Young entrepreneur’s ice cream business helping Louisville organizations during pandemic

An 11-year-old girl has been busy making the most of our time in isolation by helping several organizations hit hard by the pandemic. An Amazon purchase to pass some time has turned into a business.

The pandemic has given kids everywhere an early taste of summer for the last couple of months. “It definitely has been strange,” Calli Halaris said.

“The initial part was all about adjustment and how to figure out how not to lose our minds,” Kate Halaris said.

For 11-year-old Calli and her mom, that came in the form of some Amazon shopping. “We got some riding toys for outside, a giant bubble wand and the other purchase that I made was an ice cream maker,” Kate said.

They held an ice cream non social for neighbors. “Calli saw the response to that and two days later, she and I were in the car and she said, ‘Mom, I have this idea, and I think we need to help charities by selling the ice cream,'” Kate said.

Calli’s Creamery was making close to 50 pints a week at the beginning. “We have bourbon vanilla, chocolate, which is my favorite flavor, strawberry and vanilla, and we are currently working on a Fourth of July flavor, which we are pretty sure is going to be birthday cake because, happy birthday America!” Calli said.

Then, a customer posted the scoop about their business on the Louisville takeout page. “It was friends at first, but then it blew up,” she said.

From one machine to three, the mother-daughter team has delivered more than 750 ice cream pints in a month to nearly every Louisville neighborhood. They don’t keep any of the profit.

“I just love helping people, and when I see someone smile, it makes me smile, and I love to smile,” Calli said.

$2,500 has gone to several nonprofit organizations, including One Louisville COVID-19 Response Fund, Dare to Care and Hope Scarves, through its Hope Isn’t Canceled campaign.

“So many nonprofits are facing really dwindling philanthropic support at this uncertain time. We’re looking for other sources of revenue, and this one just happens to come from a creative little girl with a big heart,” says Lara MacGregor, Creator of Hope Scarves.

They’re making the most out of their free time. “We wanted them [her children] to look back on this and not have it be the worst days but some of the best,” Kate siad.

The North Oldham Middle School student found the right ingredients to growing a business and spending time with family.

“I think Calli saw a big picture that I didn’t even see, and I think that’s the beautiful thing about youth, is that ice cream, it’s not complicated, but it does make people happy,” Kate said.

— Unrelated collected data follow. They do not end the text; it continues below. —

/-- A bind slot (R95, R217). -/
structure BindSlot where
  base : DWord
  len  : Nat
  bar  : Bool
  obj  : DWord
  deriving DecidableEq, Repr

/-- A loaded generator entry (R290). -/
structure Gen where
  vbase : Nat
  vlen  : Nat
  block : Nat                -- bytes of a fill block
  vkeep : Bool
  trap  : Bool               -- NPOL
  image : DWord
  param : DWord
  srcBase : DWord
  srcLen  : Nat
  altBase : DWord
  handler : DWord
  hdr     : Header           -- the filler image's header and bind slots, as validated at the load (R291)
  binds   : Tab BindSlot
  closing : Bool             -- an invalidate command is under way (R303)
  deriving DecidableEq, Repr

/-- An open fault token (R387). -/
structure Token where
  id    : BitVec 32
  page  : Nat
  write : Bool
  fetch : Bool
  deriving DecidableEq, Repr

/-- A shadow-store context area (R392): the cores, clusters and matrix queues that a partition has left there. -/
structure Context where
  cores    : Tab Core
  clusters : Tab Cluster
  pairs    : Tab Pair
  deriving DecidableEq, Repr

/-- An empty context area. -/
def Context.empty : Context := ⟨[], [], []⟩

/-- A partition: its descriptor (R389) and its registers. -/
structure Partition where
  clusters : BitVec 48
  valid    : Bool
  vfs      : List (BitVec 8)
  vfMask   : BitVec 8
  primary  : BitVec 3
  bktBase  : Nat
  bktCnt   : Nat
  gddrBase : Nat
  gddrLen  : Nat
  flashBase : Nat
  flashLen : Nat
  pinLim   : Nat
  tvec     : DWord           -- FE_TVEC
  tframe   : DWord           -- FE_TFRAME
  rt       : Bool            -- FE_PCTL.RT
  quantum  : BitVec 16       -- FE_QUANTUM.US
  queues   : Tab Fq
  ptRoot   : DWord
  fqLog2n  : Nat
  fqBase   : Nat
  prod     : BitVec 32
  cons     : BitVec 32
  fctl     : DWord
  tokens   : List Token
  migDesc  : DWord
  migBusy  : Bool
  migResult : BitVec 3
  mig      : Option Migration  -- the migration that has been checked (R408)
  genTbase : DWord
  genIndex : BitVec 8
  genOp    : Bool
  genBusy  : Bool
  genResult : BitVec 3
  genPerr  : BitVec 32
  gens     : Tab Gen
  tasks    : List Task
  errLog2n : Nat
  errBase  : DWord
  errProd  : BitVec 32
  errCons  : BitVec 32
  errCtl   : BitVec 12       -- VEC, IRQ
  errLost  : BitVec 32
  errBuf   : List (BitVec 256)
  dataKey  : Option (BitVec 384)
  tagKey   : Option (BitVec 384)
  keyId    : Nat             -- the pair of keys by its stamp; 0 for none (R421)
  leaving  : Bool            -- a teardown waits for operations under way (R394)
  context  : Option Context  -- shadow-store context area (R392)
  pins     : List Nat        -- pinned 4 KiB pages: 2 n for a physical page, 2 n + 1 for one of a generated range
  reported : List Nat        -- blocks whose POISON commit has been reported (R301)
  deriving DecidableEq, Repr

/-- A partition at reset. -/
def Partition.reset : Partition :=
  { clusters := 0, valid := false, vfs := List.replicate 8 0, vfMask := 0, primary := 0, bktBase := 0, bktCnt := 0
    gddrBase := 0, gddrLen := 0, flashBase := 0, flashLen := 0, pinLim := 0, tvec := 0, tframe := 0x4F400, rt := false
    quantum := 2000, queues := [], ptRoot := 0, fqLog2n := 4, fqBase := 0, prod := 0, cons := 0, fctl := 0
    tokens := [], migDesc := 0, migBusy := false, migResult := 0, mig := none, genTbase := 0, genIndex := 0
    genOp := false, genBusy := false, genResult := 0, genPerr := 0, gens := [], tasks := [], errLog2n := 4, errBase := 0
    errProd := 0, errCons := 0, errCtl := 0, errLost := 0, errBuf := [], dataKey := none, tagKey := none
    keyId := 0, leaving := false, context := none, pins := [], reported := [] }

/-- Progress of a launch. -/
inductive LaunchPhase where
  | placing | done
  deriving DecidableEq, Repr

/-- A launch that has started (R362 to R368). -/
structure Launch where
  id     : Nat
  part   : Nat
  queue  : Nat
  seq    : BitVec 32
  sub    : List Nat
  image  : DWord
  save   : DWord
  hdr    : Header
  prio   : Nat
  level  : Level
  phase  : LaunchPhase
  next   : Nat               -- next team in linear order
  alive  : Nat               -- teams placed and not completed
  spots  : Tab Nat           -- by coordinates and stage of a team: the core, or leader, of its latest placement (R13)
  killed : Nat
  faulted : Bool
  clipped : Bool
  reads  : List Nat
  writes : List Nat
  binds  : Tab BindSlot
  scratch : List Byte        -- scratchpad contents of the image
  graph  : Option (List Node × Nat × Nat)   -- nodes, start and clips of the image's graph (R311)
  deriving DecidableEq, Repr

/-- A saved core of a team: its waves, scratchpad, tiles and accumulators (R30, R31). -/
structure SavedHalf where
  waves   : List (Nat × Wave)
  scratch : Tab Byte
  spoison : List Nat
  tiles   : Tab Tile
  accs    : Tab Acc
  graph   : Option Graph
  flags   : BitVec 16
  pending : List MemOp
  newWaves : List NewWave
  deriving DecidableEq, Repr

/-- A team record of a saved image (R364): the team's coordinates and stage, whether it was abandoned, and its cores. -/
structure SavedTeam where
  x : Nat
  y : Nat
  z : Nat
  stage : Nat
  abandoned : Bool
  halves : List SavedHalf
  deriving DecidableEq, Repr

/-- A team (R10 to R13, R31). -/
structure Team where
  id     : Nat
  launch : Nat
  part   : Nat
  core   : Option Nat        -- leader or only core; none while saved
  paired : Bool
  hdr    : Header
  x : Nat
  y : Nat
  z : Nat
  stage  : Nat
  alive  : Nat               -- waves not retired
  abandoned : Bool           -- a wave was killed (R38)
  binds  : Tab BindSlot
  owns   : Bool              -- owns its scratchpad (R453)
  placed : Nat               -- stamp of its latest placement (R368)
  saved  : Option (List SavedHalf)
  deriving DecidableEq, Repr

/-! ### Device -/

/-- Security states (R426). -/
inductive SecState where
  | production | debugAuthorised | development
  deriving DecidableEq, Repr

/-- Power states (R426, R452). See assumption 109. -/
inductive Power where
  | d0 | d0idle | d3hot | d3cold
  deriving DecidableEq, Repr

/-- A firmware slot of the flash array (R448). -/
structure Firmware where
  bytes : Tab Byte
  deriving DecidableEq, Repr

/-- Who a certificate of the chain of slot 0 speaks for (R423, R426). -/
inductive CertRole where
  | vendorRoot | developmentRoot | modelCa | device | aliasKey
  deriving DecidableEq, Repr

/-- A certificate: whom it speaks for and the public key that it carries. -/
structure Certificate where
  role : CertRole
  key  : BitVec 384
  deriving DecidableEq, Repr
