-- ==== Sys2Proof/Machine/Operands.lean ====
section
/-!
DEFINITION. Operand forms: immediates (R119), cross-lane sources (R122, R123), the guard (R120), the checks at issue in
their order (R54), and the shared frame of every instruction that computes thread by thread, with checked issue (R35).
-/
namespace Sys2Proof

/-- Tag codes accepted for a source of a type (R45); none: any. -/
def Ty.tags : Ty → Option (List Nat)
  | .b32 => none
  | .s32 | .n32 | .s64 | .n64 => some [0, 1, 2]
  | .f32 => some [0, 3]
  | .f16 => some [0, 4]
  | .bf16 => some [0, 5]
  | .e4m3 | .e2m3 => some [0, 6]
  | .e5m2 | .e3m2 => some [0, 7]
  | .e2m1 => some [0, 8]
  | .cb4 => some [0, 9]
  | .s8 => some [0, 10]
  | .n8 => some [0, 11]
  | .s16 => some [0, 12]
  | .n16 => some [0, 13]

/-- The tag that a destination of a type takes (R45). -/
def Ty.tag : Ty → BitVec 5
  | .b32 => 0
  | .s32 | .s64 => 1
  | .n32 | .n64 => 2
  | .f32 => 3
  | .f16 => 4
  | .bf16 => 5
  | .e4m3 | .e2m3 => 6
  | .e5m2 | .e3m2 => 7
  | .e2m1 => 8
  | .cb4 => 9
  | .s8 => 10
  | .n8 => 11
  | .s16 => 12
  | .n16 => 13

end Sys2Proof

namespace Sys2Proof.Machine

/-! ### Values of operand fields -/

/-- The value that the immediate delivers for an operand type (R119). -/
def immValue (ty : Ty) (imm : BitVec 21) : Nat :=
  let x := imm.toNat
  match ty with
  | .b32 | .s32 | .n32 => wrapN 32 imm.toInt
  | .s64 | .n64 => wrapN 64 imm.toInt
  | .f32 => x * 2 ^ 11
  | .f16 | .bf16 | .s16 | .n16 => x % 2 ^ 16 * 0x10001
  | .e4m3 | .e5m2 | .e3m2 | .e2m3 | .s8 | .n8 => x % 2 ^ 8 * 0x1010101
  | .e2m1 | .cb4 => x % 2 ^ 4 * 0x11111111

/-- The bits that an operand field delivers to a thread. -/
def Wave.value (w : Wave) (exec : Mask) (o : Opnd) (ty : Ty) (imm : BitVec 21) (t : Nat) : Nat :=
  match o with
  | .v n => if ty.is64 then ((w.v n.toNat).vals.getD t 0).toNat + 2 ^ 32 * ((w.v (n.toNat + 1)).vals.getD t 0).toNat
    else ((w.v n.toNat).vals.getD t 0).toNat
  | .s n => if ty.is64 then (w.s n.toNat).val.toNat else (w.s n.toNat).val.toNat % 2 ^ 32
  | .p n => ((w.p n.toNat).bits.getLsbD t).toNat
  | .exec => (exec.getLsbD t).toNat
  | .imm => immValue ty imm
  | _ => 0

/-- The poison that an operand field delivers to a thread. -/
def Wave.poisonAt (w : Wave) (o : Opnd) (is64 : Bool) (t : Nat) : Bool :=
  match o with
  | .v n => (w.v n.toNat).poison.getLsbD t || (is64 && (w.v (n.toNat + 1)).poison.getLsbD t)
  | .s n => (w.s n.toNat).poison
  | .p n => (w.p n.toNat).poison.getLsbD t
  | _ => false

/-- Whether the poison that an operand field delivers to a thread carries DATA: that of a register whose flag is DATA (R52). -/
def Wave.taintAt (w : Wave) (o : Opnd) (is64 : Bool) (t : Nat) : Bool :=
  match o with
  | .v _ => (w.poisonAt o false t && w.originOf o == .data) || (is64 && w.poisonAt (o.plus 1) false t && w.originOf (o.plus 1) == .data)
  | x => w.poisonAt x is64 t && w.originOf x == .data

/-- The origin that the poison of an operand field carries in a thread. -/
def Wave.originAt (w : Wave) (o : Opnd) (is64 : Bool) (t : Nat) : Origin := if w.taintAt o is64 t then .data else .fault

/-! ### Cross-lane sources -/

/-- Where a reading thread's SRCA value comes from (R122, R123). -/
inductive XSrc where
  | thread (u : Nat)
  | zero
  | srcb
  deriving DecidableEq, Repr

/-- The fill of a thread outside the wave. -/
def fillSrc (f : Fill) (t : Nat) : XSrc :=
  match f with
  | .own => .thread t
  | .zero => .zero
  | .srcb => .srcb

/-- The source of thread t in a wave of width W (R122). See assumption 72. -/
def xlSource (x : Xl) (width t : Nat) : XSrc :=
  match x with
  | .none => .thread t
  | .shift k f =>
    let u : Int := (t : Int) + k.toInt
    if u < 0 || u ≥ width then fillSrc f t else .thread u.toNat
  | .xor j => .thread (t ^^^ (width >>> j.toNat))
  | .rot j => .thread ((t + (width >>> j.toNat)) % width)
  | .bcast n f => if n.toNat < width then .thread n.toNat else fillSrc f t

/-- SRCA's value for a thread, through the cross-lane modifier; a srcb fill is SRCB as its own type reads it, so a 32-bit one fills the low half of a
64-bit value and leaves zeros above. See assumptions 72, 135. -/
def Wave.valueA (w : Wave) (exec : Mask) (o : Ops) (ty tyB : Ty) (t : Nat) : Nat :=
  match xlSource o.xl w.width t with
  | .thread u => w.value exec o.a ty o.imm u
  | .zero => 0
  | .srcb => w.value exec o.b tyB o.imm t

/-- SRCA's poison for a thread. See assumption 72. -/
def Wave.poisonA (w : Wave) (o : Ops) (a64 b64 : Bool) (t : Nat) : Bool :=
  match xlSource o.xl w.width t with
  | .thread u => w.poisonAt o.a a64 u
  | .zero => false
  | .srcb => w.poisonAt o.b b64 t

/-- Whether SRCA's poison for a thread carries DATA. -/
def Wave.taintA (w : Wave) (o : Ops) (a64 b64 : Bool) (t : Nat) : Bool :=
  match xlSource o.xl w.width t with
  | .thread u => w.taintAt o.a a64 u
  | .zero => false
  | .srcb => w.taintAt o.b b64 t

/-! ### The guard (R120) -/

/-- The threads of the wave. -/
def Wave.all (w : Wave) : Mask := Mask.first w.width

/-- Threads whose guard bit is true. -/
def Wave.guardBits (w : Wave) (g : Guard) : Mask :=
  let b := (w.p g.p.toNat).bits
  if g.neg then ~~~b else b

/-- Threads whose guard bit is poisoned; p7 never is. -/
def Wave.guardPoison (w : Wave) (g : Guard) : Mask := (w.p g.p.toNat).poison

/-- The active threads of a vector instruction: a poisoned guard counts as true (R54, R120). -/
def Ctx.active (c : Ctx) (g : Guard) : Mask := c.f.exec &&& (c.w.guardBits g ||| c.w.guardPoison g)

/-- The threads whose guard a uniform instruction reads. -/
def Ctx.guardScope (c : Ctx) : Mask := if c.f.exec = 0 then c.w.all else c.f.exec

/-- Whether a uniform instruction executes (R120); a poisoned guard counts as true, and then raises POISON. -/
def Ctx.uniformRuns (c : Ctx) (g : Guard) : Bool := c.guardScope &&& (c.w.guardBits g ||| c.w.guardPoison g) != 0

/-- The thread whose predicate bits a uniform instruction reads: the lowest active one, thread 0 when exec is zero (R130).
DESIGN CHOICE (assumption 31): SR_TID in a scalar destination reads its number. -/
def Ctx.uniThread (c : Ctx) : Nat := (Mask.lowest c.f.exec).getD 0

/-! ### The checks at issue (R54) -/

/-- One register that an instruction uses: its operand field as encoded, what is done with it, the tags it may carry
(none: any), and whether the use consumes poison (R53). -/
structure Use where
  reg     : Opnd
  field   : Opnd
  fe      : Bool := false
  read    : Bool := true
  write   : Bool := false
  tags    : Option (List Nat) := none
  consume : Bool := false
  far     : Bool := false      -- a number past v255, which no wave holds
  deriving DecidableEq, Repr

/-- Why an instruction does not execute. -/
inductive Stop where
  | trap (t : Trap)
  | park (p : Park)
  | nest (m : NestMark) (reg : Opnd)
  deriving DecidableEq, Repr

/-- REGBOUND for a register (R40). -/
def Wave.outOfBlocks (w : Wave) (u : Use) : Bool :=
  u.far || match u.reg with
  | .v n => n.toNat ≥ 16 * w.blocks
  | _ => false

/-- Whether a register's tag fails its check (R45). -/
def Wave.tagFails (w : Wave) (u : Use) : Bool :=
  match u.reg, u.tags with
  | .v n, some ts => u.read && !ts.contains (w.v n.toNat).tag.toNat
  | _, _ => false

/-- A pending nest trap of a register (R298). -/
def Wave.nestOf (w : Wave) (o : Opnd) : Option NestMark :=
  match o with
  | .v n => (w.v n.toNat).nest
  | .s n => (w.s n.toNat).nest
  | _ => none

/-- The poisoned threads of a register. -/
def Wave.poisonOf (w : Wave) (o : Opnd) : Mask :=
  match o with
  | .v n => (w.v n.toNat).poison
  | .s n => if (w.s n.toNat).poison then BitVec.allOnes 128 else 0
  | .p n => (w.p n.toNat).poison
  | _ => 0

Calli’s also found a sweet solution greater than herself. “For her to say, ‘I want to spend my time in such a constructive, helpful way’, just shows how bright her light is and how big her heart is, and I’m so proud of her. I know her family is so proud of her,” MacGregor said.

“As long as the world needs help and I can help them, then I’m going to help,” Calli said.

Pints are $5. You can place an ice cream delivery order through Calli’s Creamery Facebook page.

They plan on choosing more organizations to donate to in the future.